ACTION ITEM: Search the records for the string "where", then copy each line that has it.

(Saved entries)

-- ==== Sys2Proof/Decode.lean ====
section
/-! DEFINITION. The decoders, total on any input and rejecting by name, and after them the encoder.
First the Integer Codec's default instance `VARU64-REF` (40_integer_codec.md Part 2), then the type map of a record
(30_encoding.md R84, R86), the command codes (R92), the record decoder over bytes, and the encodings. -/

namespace Sys2Proof

/-! ## `VARU64-REF` (R120, R121): PRESUMED (log 1), the spec marks it "from general knowledge, not in source" -/

/-- The least `k` in 1..8 with `n < 2^(8k)` (R120), for `n < 2^64`. -/
def varPayloadSize (n : Nat) : Nat :=
  if n < 2 ^ 8 then 1 else if n < 2 ^ 16 then 2 else if n < 2 ^ 24 then 3 else if n < 2 ^ 32 then 4
  else if n < 2 ^ 40 then 5 else if n < 2 ^ 48 then 6 else if n < 2 ^ 56 then 7 else 8

/-- `BE_k(n)`: the `k` low bytes of `n`, most significant first (R120). -/
def bigEndian : Nat → Nat → List Byte
  | 0, _ => []
  | k + 1, n => BitVec.ofNat 8 (n / 2 ^ (8 * k)) :: bigEndian k n

/-- The number whose big-endian bytes are the list (R121). -/
def bigEndianValue : List Byte → Nat
  | [] => 0
  | b :: bs => b.toNat * 2 ^ (8 * bs.length) + bigEndianValue bs

/-- `IntEnc` of `VARU64-REF` (R120). -/
def varEnc (n : Word) : List Byte :=
  if n.toNat < 248 then [BitVec.ofNat 8 n.toNat]
  else BitVec.ofNat 8 (247 + varPayloadSize n.toNat) :: bigEndian (varPayloadSize n.toNat) n.toNat

/-- `IntDec` of `VARU64-REF` on a first byte of 248 to 255 that announces `k` payload bytes (R121): cut off by the end
of the buffer, or not the shortest form, is `Fail`. -/
def varDecPayload (B : ByteSeq) (off k : Nat) : Option (Word × Nat) :=
  if off + 1 + k > B.len then none
  else
    let n := bigEndianValue (B.slice (off + 1) (off + 1 + k))
    if k = 1 ∧ n < 248 then none
    else if k > 1 ∧ n < 2 ^ (8 * (k - 1)) then none
    else some (BitVec.ofNat 64 n, 1 + k)

/-- `IntDec` of `VARU64-REF` (R121). -/
def varDec (B : ByteSeq) (off : Nat) : Option (Word × Nat) :=
  if off ≥ B.len then none
  else if (B.byte off).toNat < 248 then some (BitVec.ofNat 64 (B.byte off).toNat, 1)
  else varDecPayload B off ((B.byte off).toNat - 247)

/-- The size of a `VARU64-REF` scalar, told by its first byte alone: "the first byte fixes the total length" (R122); 1 to
9 bytes (R124). -/
def varSize (first : Byte) : Nat := if first.toNat < 248 then 1 else 1 + (first.toNat - 247)

/-- The Integer Codec attached to the machine: the default instance (R7).  It meets the contract `IntCodec.Conforms` (R122):
`intCodec_conforms` in Laws/Codec.lean. -/
def intCodec : IntCodec := ⟨varEnc, varDec⟩

/-! ## The type map -/

/-- The record class of format I by its class number, bits 6:3 of the type (R84, R86). -/
def decodeClass (site : Site) (cls : BitVec 4) (slot : BitVec 3) : Instr :=
  match cls.toNat with
  | 0 => .recI0 site slot
  | 1 => .recI1 site slot
  | 2 => .recI2 site slot
  | 3 => .recI3 site slot
  | 4 => .recI4 site slot
  | 5 => .recI5 site slot
  | 6 => .recI6 site slot
  | 7 => .recI7 site slot
  | 8 => .recI8 site slot
  | 9 => .recI9 site slot
  | 10 => .recI10 site slot
  | 11 => .recI11 site slot
  | 12 => .recI12 site slot
  | 13 => .recI13 site slot
  | 14 => .recI14 site slot
  | _ => .recI15 site slot

/-- The type map (R86): below 128 by class and slot (R84), then `REC.XS` up to 247, then `REC.XM`.
No type value is reserved or illegal (R89). -/
def decodeType (site : Site) (type : Word) : Instr :=
  if type.toNat < Config.impliedLimit then decodeClass site (type.extractLsb' 3 4) (type.extractLsb' 0 3)
  else if type.toNat < 248 then .recXS site type
  else .recXM site type

/-! ## The command codes and the decoder -/

/-- Why nothing decodes. -/
inductive DecodeReject where
  /-- A command code other than `0x01` to `0x04` (R92, R206). -/
  | reservedCommandCode (code : BitVec 8)
  /-- The bytes at a record's start are no valid scalar (R89, R241). -/
  | malformedTypeField
deriving DecidableEq, Repr

/-- The command map (R92).  A lane a command has no operand in is ignored (log 9). -/
def decodeCommand (c : Command) : Except DecodeReject Instr :=
  if c.code = 0x01 then .ok (.bind c.data)
  else if c.code = 0x02 then .ok (.seek c.off)
  else if c.code = 0x03 then .ok .next
  else if c.code = 0x04 then .ok (.decodeAt c.off)
  else .error (.reservedCommandCode c.code)

/-- The decoder: a host command by its code, a record by its type. -/
def decode : Fetched → Except DecodeReject Instr
  | .command c => decodeCommand c
  | .record site type => .ok (decodeType site type)

/-- The record decoder over bytes: the record of `B` at `off`, its type read by the codec (R85 item 1). -/
def decodeRecordAt (C : IntCodec) (site : Site) (B : ByteSeq) (off : Nat) : Except DecodeReject Instr :=
  match C.dec B off with
  | none => .error .malformedTypeField
  | some (type, _) => decode (.record site type)

/-! ## The encoder -/

/-- A format-I type of class `cls` and slot `slot`: bits 63:7 zero, 6:3 class, 2:0 slot (R84). -/
def impliedType (cls : BitVec 4) (slot : BitVec 3) : Word := (0 : BitVec 57) ++ cls ++ slot

/-- The site and the `type` number of a record; `none` for what is no record. -/
def Instr.wireType : Instr → Option (Site × Word)
  | .recI0 site slot => some (site, impliedType 0 slot)
  | .recI1 site slot => some (site, impliedType 1 slot)
  | .recI2 site slot => some (site, impliedType 2 slot)
  | .recI3 site slot => some (site, impliedType 3 slot)
  | .recI4 site slot => some (site, impliedType 4 slot)
  | .recI5 site slot => some (site, impliedType 5 slot)
  | .recI6 site slot => some (site, impliedType 6 slot)
  | .recI7 site slot => some (site, impliedType 7 slot)
  | .recI8 site slot => some (site, impliedType 8 slot)
  | .recI9 site slot => some (site, impliedType 9 slot)
  | .recI10 site slot => some (site, impliedType 10 slot)
  | .recI11 site slot => some (site, impliedType 11 slot)
  | .recI12 site slot => some (site, impliedType 12 slot)
  | .recI13 site slot => some (site, impliedType 13 slot)
  | .recI14 site slot => some (site, impliedType 14 slot)
  | .recI15 site slot => some (site, impliedType 15 slot)
  | .recXS site type => some (site, type)
  | .recXM site type => some (site, type)
  | .bind _ | .seek _ | .next | .decodeAt _ | .encodeRecord _ _ => none

/-- The code and operand of a host command (R92), its unused lanes empty; `none` for what is no command. -/
def Instr.commandWord : Instr → Option Command
  | .bind b => some ⟨0x01, 0, b⟩
  | .seek off => some ⟨0x02, off, []⟩
  | .next => some ⟨0x03, 0, []⟩
  | .decodeAt off => some ⟨0x04, off, []⟩
  | .recI0 _ _ | .recI1 _ _ | .recI2 _ _ | .recI3 _ _ | .recI4 _ _ | .recI5 _ _ | .recI6 _ _ | .recI7 _ _
  | .recI8 _ _ | .recI9 _ _ | .recI10 _ _ | .recI11 _ _ | .recI12 _ _ | .recI13 _ _ | .recI14 _ _ | .recI15 _ _
  | .recXS _ _ | .recXM _ _ | .encodeRecord _ _ => none

/-- The encoder: the command of a host command, the type of a record; `ENCODE_RECORD` has no code (R87, R220). -/
def encode (i : Instr) : Option Fetched :=
  match i.commandWord, i.wireType with
  | some c, _ => some (.command c)
  | none, some (site, type) => some (.record site type)
  | none, none => none

/-- The bytes of a record's type field: `IntEnc(type)` (R80 to R82); empty for what is no record. -/
def encodeTypeField (C : IntCodec) (i : Instr) : List Byte :=
  match i.wireType with
  | some (_, type) => C.enc type
  | none => []

/-! ## The opcode table's rows and the host's reading of its words -/

/-- An instruction's mnemonic in spec/opcode_table.json. -/
def Instr.mnemonic : Instr → String
  | .recI0 _ _ => "REC.I0"
  | .recI1 _ _ => "REC.I1"
  | .recI2 _ _ => "REC.I2"
  | .recI3 _ _ => "REC.I3"
  | .recI4 _ _ => "REC.I4"
  | .recI5 _ _ => "REC.I5"
  | .recI6 _ _ => "REC.I6"
  | .recI7 _ _ => "REC.I7"
  | .recI8 _ _ => "REC.I8"
  | .recI9 _ _ => "REC.I9"
  | .recI10 _ _ => "REC.I10"
  | .recI11 _ _ => "REC.I11"
  | .recI12 _ _ => "REC.I12"
  | .recI13 _ _ => "REC.I13"
  | .recI14 _ _ => "REC.I14"
  | .recI15 _ _ => "REC.I15"
  | .recXS _ _ => "REC.XS"
  | .recXM _ _ => "REC.XM"
  | .bind _ => "BIND"
  | .seek _ => "SEEK"
  | .next => "NEXT"
  | .decodeAt _ => "DECODE_AT"
  | .encodeRecord _ _ => "ENCODE_RECORD"

/-- A row of space `wire-type`: it matches a type when `type &&& mask = pattern` (R87). -/
structure WireRow where
  mnemonic : String
  mask     : Word
  pattern  : Word
  typeMin  : Nat
  typeMax  : Nat
deriving DecidableEq, Repr

/-- The 19 rows of space `wire-type`, in the order listed: the first that matches wins (R87). -/
def wireRows : List WireRow := [
  ⟨"REC.I0", 0xFFFFFFFFFFFFFFF8, 0x0000000000000000, 0, 7⟩,
  ⟨"REC.I1", 0xFFFFFFFFFFFFFFF8, 0x0000000000000008, 8, 15⟩,
  ⟨"REC.I2", 0xFFFFFFFFFFFFFFF8, 0x0000000000000010, 16, 23⟩,
  ⟨"REC.I3", 0xFFFFFFFFFFFFFFF8, 0x0000000000000018, 24, 31⟩,
  ⟨"REC.I4", 0xFFFFFFFFFFFFFFF8, 0x0000000000000020, 32, 39⟩,
  ⟨"REC.I5", 0xFFFFFFFFFFFFFFF8, 0x0000000000000028, 40, 47⟩,
  ⟨"REC.I6", 0xFFFFFFFFFFFFFFF8, 0x0000000000000030, 48, 55⟩,
  ⟨"REC.I7", 0xFFFFFFFFFFFFFFF8, 0x0000000000000038, 56, 63⟩,
  ⟨"REC.I8", 0xFFFFFFFFFFFFFFF8, 0x0000000000000040, 64, 71⟩,
  ⟨"REC.I9", 0xFFFFFFFFFFFFFFF8, 0x0000000000000048, 72, 79⟩,
  ⟨"REC.I10", 0xFFFFFFFFFFFFFFF8, 0x0000000000000050, 80, 87⟩,
  ⟨"REC.I11", 0xFFFFFFFFFFFFFFF8, 0x0000000000000058, 88, 95⟩,
  ⟨"REC.I12", 0xFFFFFFFFFFFFFFF8, 0x0000000000000060, 96, 103⟩,
  ⟨"REC.I13", 0xFFFFFFFFFFFFFFF8, 0x0000000000000068, 104, 111⟩,
  ⟨"REC.I14", 0xFFFFFFFFFFFFFFF8, 0x0000000000000070, 112, 119⟩,
  ⟨"REC.I15", 0xFFFFFFFFFFFFFFF8, 0x0000000000000078, 120, 127⟩,
  ⟨"REC.XM", 0xFFFFFFFFFFFFFFF8, 0x00000000000000F8, 248, 255⟩,
  ⟨"REC.XS", 0xFFFFFFFFFFFFFF80, 0x0000000000000080, 128, 247⟩,
  ⟨"REC.XM", 0x0000000000000000, 0x0000000000000000, 256, 18446744073709551615⟩]

/-- The row of the table that a type selects (R87). -/
def selectRow (type : Word) : Option WireRow := wireRows.find? fun r => type &&& r.mask == r.pattern

/-- The instruction the decoder reads from a word of the opcode table (log 17): a row of 8 bits is a command code, its
operand lanes zero; a wider row is a wire type, laid out as its type field's bytes. -/
def decodeTableWord (nbits w : Nat) : Option Instr :=
  if nbits ≤ 8 then
    if w < 2 ^ 8 then (decode (.command ⟨BitVec.ofNat 8 w, 0, []⟩)).toOption else none
  else if w < 2 ^ 64 then
    (decodeRecordAt intCodec .scan (.ofList (intCodec.enc (BitVec.ofNat 64 w))) 0).toOption
  else none

end Sys2Proof
end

RESULT FOR THIS EXERCISE:
inductive DecodeReject where
structure WireRow where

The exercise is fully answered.